Eerder kwam Jopseph Ratner al eens voor in een blog, n.l. dat van 20 oktober 2009 over de dichter A.M. Klein (1909 - 1972) en diens Spinoza-gedichten 'Out of the Pulver and the Polished Lens'. Daarin schreef ik: “Met de toen op komst zijnde viering in 1932 van de 300e geboortedag van Spinoza nam A. M. Klein kennis van The Philosophy of Spinoza Selected from His Chief Works, geredigeerd door Joseph Ratner (New York: The Modern Library, 1927). Vooral de twee inleidende essays van Ratner, "The Life of Spinoza" en "Introduction to the Philosophy of Spinoza," bevatten vele onderstrepingen en een paar annotaties in Klein's handschrift. Vele gegevens eruit komen terug in diens Spinoza-gedicht.” [Hier]

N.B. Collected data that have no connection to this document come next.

-- ==== Sys2Proof/Machine/Sync.lean ====
section
/-! DEFINITION. Barriers, fences, waits, group atomics and stage queues (R300 to R315), and the ends of parks (R8, R168). -/

namespace Sys2Proof.Machine

/-- A word that parks its group in any case (BAR, CBAR, HPUB, XDONE) waits for an acquire in progress, and takes effect only
once the group's reads have returned, so that what it sends leaves with the set they give (R307, R312, R336; log entry
23). -/
def State.syncGate (s : State) (go : State) : State :=
  if s.cg.acquiring || !s.cg.readsOut.isEmpty then s.parkAt .again else go
/-- A trap with a sub-cause at the word (R300, R365). -/
def State.trapSub (s : State) (cause sub : Nat) : State := s.trapNow cause sub

/-! ## Barriers (R301 to R305) -/

/-- Groups of a block that have not exited. -/
def State.liveGroups (s : State) (b : Block) : List Nat := b.groups.filter fun g => match s.group g with
  | some G => !G.done
  | none => false
/-- The requests that a release of the group at block scope comes after: its own that are not over, and those it comes
after itself (R302, R313, R323). -/
def State.pending (s : State) : List Nat :=
  (List.filter (fun (k, q) => !q.status.over_ && (q.grp == s.cgId || s.cg.behind.contains k)) s.reqs).map (·.1)
/-- How many arrivals a generation needs: its explicit count, or every group that has not exited. -/
def State.barNeed (s : State) (b : Block) : Nat := if 0 < b.bar.need then b.bar.need else (s.liveGroups b).length
/-- A generation whose arrivals suffice: it is released, so a further group arrives in the next. -/
def State.barMet (s : State) (b : Block) : Bool := !b.bar.arrived.isEmpty && s.barNeed b ≤ b.bar.arrived.length
/-- BAR (R301): the group arrives once and waits for its generation to be released. -/
def execBar (sw : Bool) (count : Option (Fin 16)) (s : State) : Out :=
  .next <| s.syncGate <|
    let n := match count with
      | some c => c.val + 1
      | none => 0
    let b := s.cb.bar
    if s.heldWrite || s.barMet s.cb then s.parkAt .again
    else if n > s.cb.hdr.groups then s.trapNow 0x06 0x31
    else if !b.arrived.isEmpty && b.need != n then s.trapNow 0x06 0x30
    else
      let b1 : Barrier :=
        { b with need := n, arrived := b.arrived ++ [s.cgId], uset := union b.uset s.cg.aset, behind := union b.behind s.pending,
                 vis := visMax b.vis s.cg.vis }
      ({ s with cb := { s.cb with bar := b1 } } : State).parkIssued (.bar b.gen) sw

/-- A participant passes a released barrier with the union of its sets, and sees what the arrivals had acquired: the
snapshot's restore point is the barrier word (R302, R303, R336). Out of bounds it stays parked, or traps under ASTRICT (R340). One that still waits for the handler's place goes
on waiting for it (R381). -/
def Group.passBarrier (g : Group) (set : ASet) (vis : List Nat) (astrict : Bool) (now base : Nat) : Group :=
  let rest := match g.park with
    | some (.barOff _) | some (.cbarOff _) => some Park.trap
    | _ => none
  let go (h : Group) : Group := { h.advance with park := rest, seq := h.seq + 1, vis := visMax h.vis vis, tried := 0 }
  match g.taintFit set with
  | .same => go g
  | .fits => go (g.taint set (g.snap []))
  | .tooMany => if astrict then g.raise now 0x0E 1 0 (base + g.ia.toNat) (laneMask g.exLanes) else g
  | .noSlot => if astrict then g.raise now 0x0E 2 0 (base + g.ia.toNat) (laneMask g.exLanes) else g
/-- The accesses of some groups from now on come after some requests. -/
def State.leaveBehind (s : State) (gs ids : List Nat) : State :=
  gs.foldl (fun t g => t.updGroup g fun G => { G with behind := union G.behind ids }) s
/-- Let a list of groups of a block pass. -/
def State.passAll (s : State) (b : Block) (gs : List Nat) (set : ASet) (vis : List Nat) : State :=
  gs.foldl (fun t g => t.updGroup g fun G => G.passBarrier set vis b.hdr.astrict t.now
    ((G.handler.map Handler.base).getD b.hdr.base)) s
/-- BAR_RELEASE. -/
def execBarRelease (block : Nat) (s : State) : Out :=
  .next (match s.block block with
    | none => s
    | some b =>
      if !s.barMet b || b.saved then s
      else
        let log := if b.bar.uset.isEmpty then b.barLog else b.barLog ++ [(b.bar, b.bar.arrived)]
        let t := s.updBlock block fun B => { B with bar := ⟨B.bar.need, [], B.bar.gen + 1, [], [], zeroOrd⟩, barLog := log }
        (t.leaveBehind b.bar.arrived b.bar.behind).passAll b b.bar.arrived b.bar.uset b.bar.vis)

/-- A write of the block is still on its way (R304). -/
def State.blockDrains (s : State) : Bool := s.reqs.any fun (_, q) => !q.status.over_ && q.owners.any fun o => o.blk == s.cbId
/-- Accesses of the group that have not been performed, or not returned (R306). -/
def State.accessesOut (s : State) : Bool :=
  (s.reqs.any fun (_, q) => (q.grp == s.cgId && match q.kind with
    | .shape _ | .fence => false
    | _ => true) || (!q.status.over_ && q.owners.any fun o => o.grp == s.cgId)) ||
  s.cg.out.any fun f => f.waits == .load
/-- Writes of the groups of the block that have not been performed: what an engine read must see when it is ordered at
block scope (R263). -/
def State.blockWritesOut (s : State) : Bool :=
  s.blockDrains || s.reqs.any fun (_, q) => q.blk == s.cbId && !q.status.over_ && q.kind.isWrite
/-- Writes of the group itself that have not been performed. -/
def State.ownWritesOut (s : State) : Bool :=
  s.reqs.any fun (_, q) => !q.status.over_ && ((q.grp == s.cgId && q.kind.isWrite) || q.owners.any fun o => o.grp == s.cgId)
/-- Accesses of other groups that the group's releases come after have not been performed (R323). -/
def State.behindOut (s : State) : Bool := s.reqs.any fun (k, q) => !q.status.over_ && s.cg.behind.contains k
/-- CBAR (R304): drains the block's bytes, then arrives; its own accesses, and those it comes after by a barrier or a queue,
have been performed (R323). -/
def execCbar (sw : Bool) (s : State) : Out :=
  .next <|
    if s.cb.hdr.cluster == 0 then s.trapNow 0x06 0x32
    else s.syncGate <|
      let t := s.drainWhere s.ccId fun e => e.owners.any fun o => o.blk == s.cbId
      if t.heldWrite || t.blockDrains || t.accessesOut || t.behindOut then t.parkAt .again
      else
        let gen := ((t.gangs.find t.cb.gang).map Gang.gen).getD 0
        let u : State := { t with cb := { t.cb with cbarIn := t.cb.cbarIn ++ [t.cgId] },
                                  gangs := t.gangs.upd t.cb.gang fun g =>
                                    { g with uset := union g.uset t.cg.aset, vis := visMax g.vis t.cg.vis } }
        u.parkIssued (.cbar gen) sw
/-- CBAR_RELEASE: every member's live groups have arrived. -/
def execCbarRelease (gang : Nat) (s : State) : Out :=
  .next (match s.gangs.find gang with
    | none => s
    | some G =>
      let arrived := G.members.flatMap fun m => ((s.block m).map Block.cbarIn).getD []
      let ready := G.members.all fun m => match s.block m with
        | some b => !b.saved && subset (s.liveGroups b) b.cbarIn
        | none => true
      if arrived.isEmpty || !ready then s
      else
        let vis := visAt G.vis 2 s.wclock
        let log := if G.uset.isEmpty then G.log else G.log ++ [(G.gen, G.uset, arrived, vis)]
        let t : State := { s with gangs := s.gangs.ins gang { G with gen := G.gen + 1, uset := [], vis := zeroOrd, log := log } }
        G.members.foldl (fun t m => match t.block m with
          | none => t
          | some b =>
            let u := t.updBlock m fun B => { B with cbarIn := [], passedCbar := B.passedCbar || !B.cbarIn.isEmpty }
            u.passAll b b.cbarIn G.uset vis) t)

In de dissertatie van Hubbeling over Spinoza’s geometrische methode van de Ethica verwees hij naar Ratner: “There has always been a great controversy, however, as to whether this geometrical method was essential for the content of Spinoza's thought. This thesis was affirmed by Joseph Ratner, G. H. R. Parkinson, Leon Brunschvicg, Richard Mc.Keon et al. The opposite position was defended by e.g. Karl Jaspers, H. A. Wolfson et al.” [Hier]

Voor Ratner behoorde de geometrische methode dus tot de inhoud van de filosofie van Spinoza en was die geen kwestie van stijl en zeker geen franje.

Welnu met dit blog wil ik vooral ook laten weten dat dit boek van Joseph Ratner op meerdere manieren op internet te vinden is. Het is diverse malen heruitgegeven. Het is bij books.google te vinden.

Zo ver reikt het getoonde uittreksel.